When you reach the line containing "(o + v.off))" in the records below, start copying exactly, and stop once you have copied the line containing "symbol's entry. -/".

(Beginning of Record extracts)

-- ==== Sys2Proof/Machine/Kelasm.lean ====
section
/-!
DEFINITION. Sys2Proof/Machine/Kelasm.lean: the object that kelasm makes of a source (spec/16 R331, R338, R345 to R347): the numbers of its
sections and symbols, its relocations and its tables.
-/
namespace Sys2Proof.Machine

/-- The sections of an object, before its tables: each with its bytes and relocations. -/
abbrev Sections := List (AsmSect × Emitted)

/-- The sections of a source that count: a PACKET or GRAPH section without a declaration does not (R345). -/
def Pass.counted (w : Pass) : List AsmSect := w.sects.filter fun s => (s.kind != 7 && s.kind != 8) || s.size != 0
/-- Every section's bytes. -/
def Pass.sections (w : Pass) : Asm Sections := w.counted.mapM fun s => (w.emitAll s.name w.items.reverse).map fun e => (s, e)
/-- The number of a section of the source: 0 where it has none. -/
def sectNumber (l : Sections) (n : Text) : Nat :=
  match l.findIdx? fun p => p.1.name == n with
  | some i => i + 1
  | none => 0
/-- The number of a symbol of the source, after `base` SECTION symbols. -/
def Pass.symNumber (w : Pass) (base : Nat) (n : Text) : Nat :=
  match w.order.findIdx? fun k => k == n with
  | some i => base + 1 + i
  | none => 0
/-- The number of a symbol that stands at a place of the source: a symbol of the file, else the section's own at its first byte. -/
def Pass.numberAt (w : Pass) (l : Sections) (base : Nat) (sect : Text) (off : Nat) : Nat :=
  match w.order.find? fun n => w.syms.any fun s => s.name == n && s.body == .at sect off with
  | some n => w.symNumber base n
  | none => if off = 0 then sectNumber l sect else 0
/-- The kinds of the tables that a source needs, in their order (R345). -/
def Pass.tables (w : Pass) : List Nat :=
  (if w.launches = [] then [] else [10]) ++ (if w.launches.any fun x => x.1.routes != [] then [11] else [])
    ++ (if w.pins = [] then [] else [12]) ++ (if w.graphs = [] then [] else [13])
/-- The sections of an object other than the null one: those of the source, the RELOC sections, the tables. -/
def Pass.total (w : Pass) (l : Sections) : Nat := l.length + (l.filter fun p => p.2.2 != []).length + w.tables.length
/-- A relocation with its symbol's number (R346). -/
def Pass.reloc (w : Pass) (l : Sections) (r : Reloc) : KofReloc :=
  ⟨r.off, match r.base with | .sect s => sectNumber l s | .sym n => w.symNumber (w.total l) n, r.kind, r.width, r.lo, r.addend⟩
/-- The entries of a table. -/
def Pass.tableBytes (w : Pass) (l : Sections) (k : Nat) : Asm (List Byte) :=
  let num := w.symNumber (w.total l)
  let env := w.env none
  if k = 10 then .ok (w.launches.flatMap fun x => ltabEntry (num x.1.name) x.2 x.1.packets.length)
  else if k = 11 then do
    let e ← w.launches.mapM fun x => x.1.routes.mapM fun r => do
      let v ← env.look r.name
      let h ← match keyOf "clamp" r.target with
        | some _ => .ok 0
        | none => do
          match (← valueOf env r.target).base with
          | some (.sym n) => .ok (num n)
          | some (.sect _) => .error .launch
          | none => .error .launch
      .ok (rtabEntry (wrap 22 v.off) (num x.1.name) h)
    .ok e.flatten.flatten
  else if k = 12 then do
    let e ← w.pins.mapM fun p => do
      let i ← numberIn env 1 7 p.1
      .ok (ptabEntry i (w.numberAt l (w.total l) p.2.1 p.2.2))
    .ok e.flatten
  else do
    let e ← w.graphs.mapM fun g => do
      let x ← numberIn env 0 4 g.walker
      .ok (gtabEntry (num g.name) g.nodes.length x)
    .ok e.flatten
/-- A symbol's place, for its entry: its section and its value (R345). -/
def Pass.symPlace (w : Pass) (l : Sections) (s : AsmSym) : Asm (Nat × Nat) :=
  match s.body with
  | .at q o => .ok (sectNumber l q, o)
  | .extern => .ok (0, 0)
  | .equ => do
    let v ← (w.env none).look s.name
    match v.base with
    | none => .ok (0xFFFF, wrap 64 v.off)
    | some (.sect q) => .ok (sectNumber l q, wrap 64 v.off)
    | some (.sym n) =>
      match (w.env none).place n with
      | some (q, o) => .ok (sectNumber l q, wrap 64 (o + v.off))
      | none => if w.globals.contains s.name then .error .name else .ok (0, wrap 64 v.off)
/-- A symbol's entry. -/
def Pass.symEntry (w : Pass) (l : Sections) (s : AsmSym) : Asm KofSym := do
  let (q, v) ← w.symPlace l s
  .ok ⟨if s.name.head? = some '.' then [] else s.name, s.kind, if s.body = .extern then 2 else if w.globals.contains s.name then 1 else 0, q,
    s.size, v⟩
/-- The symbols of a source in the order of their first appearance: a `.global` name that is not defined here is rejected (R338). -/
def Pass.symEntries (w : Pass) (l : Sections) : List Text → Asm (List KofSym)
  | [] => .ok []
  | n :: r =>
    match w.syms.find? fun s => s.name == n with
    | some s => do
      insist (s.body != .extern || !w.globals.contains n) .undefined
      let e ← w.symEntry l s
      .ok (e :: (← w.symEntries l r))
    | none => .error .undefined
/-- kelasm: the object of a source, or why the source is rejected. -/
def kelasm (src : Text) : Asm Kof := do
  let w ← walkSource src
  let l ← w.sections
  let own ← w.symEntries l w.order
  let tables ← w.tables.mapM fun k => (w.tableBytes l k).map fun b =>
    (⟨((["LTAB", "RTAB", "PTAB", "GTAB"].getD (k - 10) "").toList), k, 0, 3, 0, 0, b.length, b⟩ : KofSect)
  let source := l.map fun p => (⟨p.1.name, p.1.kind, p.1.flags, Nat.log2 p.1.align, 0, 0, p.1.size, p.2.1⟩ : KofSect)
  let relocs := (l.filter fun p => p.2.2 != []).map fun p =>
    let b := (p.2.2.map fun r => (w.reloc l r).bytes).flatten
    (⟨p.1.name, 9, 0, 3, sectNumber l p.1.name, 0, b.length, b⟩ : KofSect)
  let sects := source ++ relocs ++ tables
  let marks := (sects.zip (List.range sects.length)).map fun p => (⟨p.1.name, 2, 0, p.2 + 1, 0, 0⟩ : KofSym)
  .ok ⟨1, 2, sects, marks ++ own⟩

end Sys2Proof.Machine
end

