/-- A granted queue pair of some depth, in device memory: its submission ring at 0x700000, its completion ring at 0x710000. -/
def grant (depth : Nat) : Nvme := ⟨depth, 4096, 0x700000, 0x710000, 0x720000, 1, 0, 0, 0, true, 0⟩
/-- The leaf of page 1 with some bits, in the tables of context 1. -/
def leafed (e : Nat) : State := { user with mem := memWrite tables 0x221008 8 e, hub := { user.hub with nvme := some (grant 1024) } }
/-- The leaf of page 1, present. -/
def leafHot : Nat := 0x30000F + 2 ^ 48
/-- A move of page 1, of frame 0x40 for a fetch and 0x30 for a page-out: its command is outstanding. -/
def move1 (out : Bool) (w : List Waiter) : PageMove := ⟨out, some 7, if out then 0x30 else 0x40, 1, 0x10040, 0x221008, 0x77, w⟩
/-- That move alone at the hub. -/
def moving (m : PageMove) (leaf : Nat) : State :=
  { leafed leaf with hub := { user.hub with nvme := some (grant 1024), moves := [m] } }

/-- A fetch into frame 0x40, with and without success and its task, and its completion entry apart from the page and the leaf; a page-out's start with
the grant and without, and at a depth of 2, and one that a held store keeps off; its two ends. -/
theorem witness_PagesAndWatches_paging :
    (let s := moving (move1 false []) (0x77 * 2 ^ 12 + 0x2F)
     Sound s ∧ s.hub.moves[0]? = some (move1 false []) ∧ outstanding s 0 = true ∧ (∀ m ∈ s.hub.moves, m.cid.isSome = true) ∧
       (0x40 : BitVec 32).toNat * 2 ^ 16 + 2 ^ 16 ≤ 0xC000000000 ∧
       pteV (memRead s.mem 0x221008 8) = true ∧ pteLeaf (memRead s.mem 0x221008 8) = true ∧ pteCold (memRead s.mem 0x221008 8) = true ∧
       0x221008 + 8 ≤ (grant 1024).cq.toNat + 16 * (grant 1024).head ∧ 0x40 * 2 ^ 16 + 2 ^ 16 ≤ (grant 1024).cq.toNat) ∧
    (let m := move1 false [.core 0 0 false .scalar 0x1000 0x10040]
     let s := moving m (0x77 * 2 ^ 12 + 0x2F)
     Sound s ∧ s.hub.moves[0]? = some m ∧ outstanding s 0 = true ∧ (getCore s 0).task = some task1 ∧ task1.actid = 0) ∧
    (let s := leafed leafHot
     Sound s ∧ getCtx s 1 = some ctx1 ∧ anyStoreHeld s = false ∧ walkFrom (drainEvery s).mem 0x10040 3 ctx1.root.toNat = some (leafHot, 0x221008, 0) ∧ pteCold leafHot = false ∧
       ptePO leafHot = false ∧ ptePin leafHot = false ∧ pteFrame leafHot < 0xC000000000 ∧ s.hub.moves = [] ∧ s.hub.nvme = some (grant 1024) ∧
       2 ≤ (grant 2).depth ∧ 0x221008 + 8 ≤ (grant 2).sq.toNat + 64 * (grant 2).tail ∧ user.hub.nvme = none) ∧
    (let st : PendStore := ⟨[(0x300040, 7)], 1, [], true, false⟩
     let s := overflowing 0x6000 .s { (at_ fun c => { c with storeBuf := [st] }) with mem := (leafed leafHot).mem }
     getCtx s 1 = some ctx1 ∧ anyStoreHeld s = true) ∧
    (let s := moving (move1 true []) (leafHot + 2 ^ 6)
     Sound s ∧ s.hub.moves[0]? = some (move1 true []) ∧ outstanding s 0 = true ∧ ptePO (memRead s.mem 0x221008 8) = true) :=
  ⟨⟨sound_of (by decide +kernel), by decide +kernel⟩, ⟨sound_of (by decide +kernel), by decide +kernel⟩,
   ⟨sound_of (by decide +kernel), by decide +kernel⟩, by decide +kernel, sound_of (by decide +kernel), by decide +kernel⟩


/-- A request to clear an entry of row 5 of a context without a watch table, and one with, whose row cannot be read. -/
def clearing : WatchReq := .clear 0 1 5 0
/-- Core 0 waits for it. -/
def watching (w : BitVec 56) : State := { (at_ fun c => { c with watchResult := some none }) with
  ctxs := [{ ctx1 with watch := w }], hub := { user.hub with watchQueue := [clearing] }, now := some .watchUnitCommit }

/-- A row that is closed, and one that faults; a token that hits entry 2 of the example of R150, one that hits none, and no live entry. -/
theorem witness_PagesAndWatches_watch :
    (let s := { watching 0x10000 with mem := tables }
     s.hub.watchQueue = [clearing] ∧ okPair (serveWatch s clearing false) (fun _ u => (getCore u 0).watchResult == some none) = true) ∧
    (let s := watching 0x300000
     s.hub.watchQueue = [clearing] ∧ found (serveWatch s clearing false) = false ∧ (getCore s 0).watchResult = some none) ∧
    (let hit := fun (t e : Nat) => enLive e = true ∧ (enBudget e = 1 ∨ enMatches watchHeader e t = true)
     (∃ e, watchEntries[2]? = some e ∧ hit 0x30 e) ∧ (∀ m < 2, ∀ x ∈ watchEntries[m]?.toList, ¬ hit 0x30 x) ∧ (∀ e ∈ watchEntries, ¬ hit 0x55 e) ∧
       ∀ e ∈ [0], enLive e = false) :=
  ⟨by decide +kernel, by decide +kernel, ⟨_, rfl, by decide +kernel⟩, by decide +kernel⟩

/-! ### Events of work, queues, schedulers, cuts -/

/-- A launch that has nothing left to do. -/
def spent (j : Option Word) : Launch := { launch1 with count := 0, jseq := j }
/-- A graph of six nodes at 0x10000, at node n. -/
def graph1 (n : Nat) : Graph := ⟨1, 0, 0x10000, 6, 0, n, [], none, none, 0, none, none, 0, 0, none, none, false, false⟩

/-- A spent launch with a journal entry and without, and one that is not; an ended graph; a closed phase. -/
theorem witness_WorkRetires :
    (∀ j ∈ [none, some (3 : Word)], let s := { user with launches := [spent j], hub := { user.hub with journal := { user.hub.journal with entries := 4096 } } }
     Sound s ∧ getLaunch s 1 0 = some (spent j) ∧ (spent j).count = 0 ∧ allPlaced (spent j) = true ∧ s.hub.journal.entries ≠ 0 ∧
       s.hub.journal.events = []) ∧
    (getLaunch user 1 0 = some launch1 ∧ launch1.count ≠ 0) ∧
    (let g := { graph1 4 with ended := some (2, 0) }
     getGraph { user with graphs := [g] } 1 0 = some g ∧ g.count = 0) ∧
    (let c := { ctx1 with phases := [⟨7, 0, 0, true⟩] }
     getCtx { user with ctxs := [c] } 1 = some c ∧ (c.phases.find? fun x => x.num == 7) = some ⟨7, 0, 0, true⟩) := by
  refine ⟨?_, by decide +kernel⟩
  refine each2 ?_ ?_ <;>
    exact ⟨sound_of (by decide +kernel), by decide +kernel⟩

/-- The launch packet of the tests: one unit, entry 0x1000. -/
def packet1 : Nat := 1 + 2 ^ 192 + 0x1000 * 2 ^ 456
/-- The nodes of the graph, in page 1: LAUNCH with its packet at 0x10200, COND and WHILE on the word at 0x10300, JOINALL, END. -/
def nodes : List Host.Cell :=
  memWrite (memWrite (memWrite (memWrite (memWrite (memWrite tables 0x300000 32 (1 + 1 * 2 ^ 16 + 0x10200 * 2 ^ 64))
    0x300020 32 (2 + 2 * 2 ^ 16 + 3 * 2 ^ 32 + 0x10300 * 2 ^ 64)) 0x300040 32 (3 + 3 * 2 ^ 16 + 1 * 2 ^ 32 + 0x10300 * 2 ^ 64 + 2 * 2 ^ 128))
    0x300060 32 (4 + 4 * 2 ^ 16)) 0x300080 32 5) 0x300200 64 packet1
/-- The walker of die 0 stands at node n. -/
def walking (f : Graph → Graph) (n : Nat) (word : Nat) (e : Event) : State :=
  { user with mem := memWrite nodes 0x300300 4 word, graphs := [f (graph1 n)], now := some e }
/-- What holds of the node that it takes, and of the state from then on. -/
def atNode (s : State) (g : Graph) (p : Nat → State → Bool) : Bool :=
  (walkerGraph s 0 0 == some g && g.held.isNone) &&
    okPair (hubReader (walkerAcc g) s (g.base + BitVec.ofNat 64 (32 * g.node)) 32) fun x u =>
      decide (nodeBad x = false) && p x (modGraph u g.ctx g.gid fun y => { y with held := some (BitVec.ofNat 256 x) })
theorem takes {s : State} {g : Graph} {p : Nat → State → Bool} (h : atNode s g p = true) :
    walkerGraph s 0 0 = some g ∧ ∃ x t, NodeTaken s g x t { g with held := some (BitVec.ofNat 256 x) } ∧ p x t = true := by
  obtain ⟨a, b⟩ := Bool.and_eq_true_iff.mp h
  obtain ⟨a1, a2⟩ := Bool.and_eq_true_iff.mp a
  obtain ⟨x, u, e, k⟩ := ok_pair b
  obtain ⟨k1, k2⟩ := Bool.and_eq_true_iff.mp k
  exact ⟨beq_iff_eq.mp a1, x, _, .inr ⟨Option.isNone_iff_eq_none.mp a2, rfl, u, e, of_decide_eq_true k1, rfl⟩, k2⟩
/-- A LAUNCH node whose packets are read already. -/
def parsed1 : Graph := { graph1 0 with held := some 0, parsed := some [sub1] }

(End of Record extracts)

Exercise result:
      | some (q, o) => .ok (sectNumber l q, wrap 64 (o + v.off))
      | none => if w.globals.contains s.name then .error .name else .ok (0, wrap 64 v.off)
/-- A symbol's entry. -/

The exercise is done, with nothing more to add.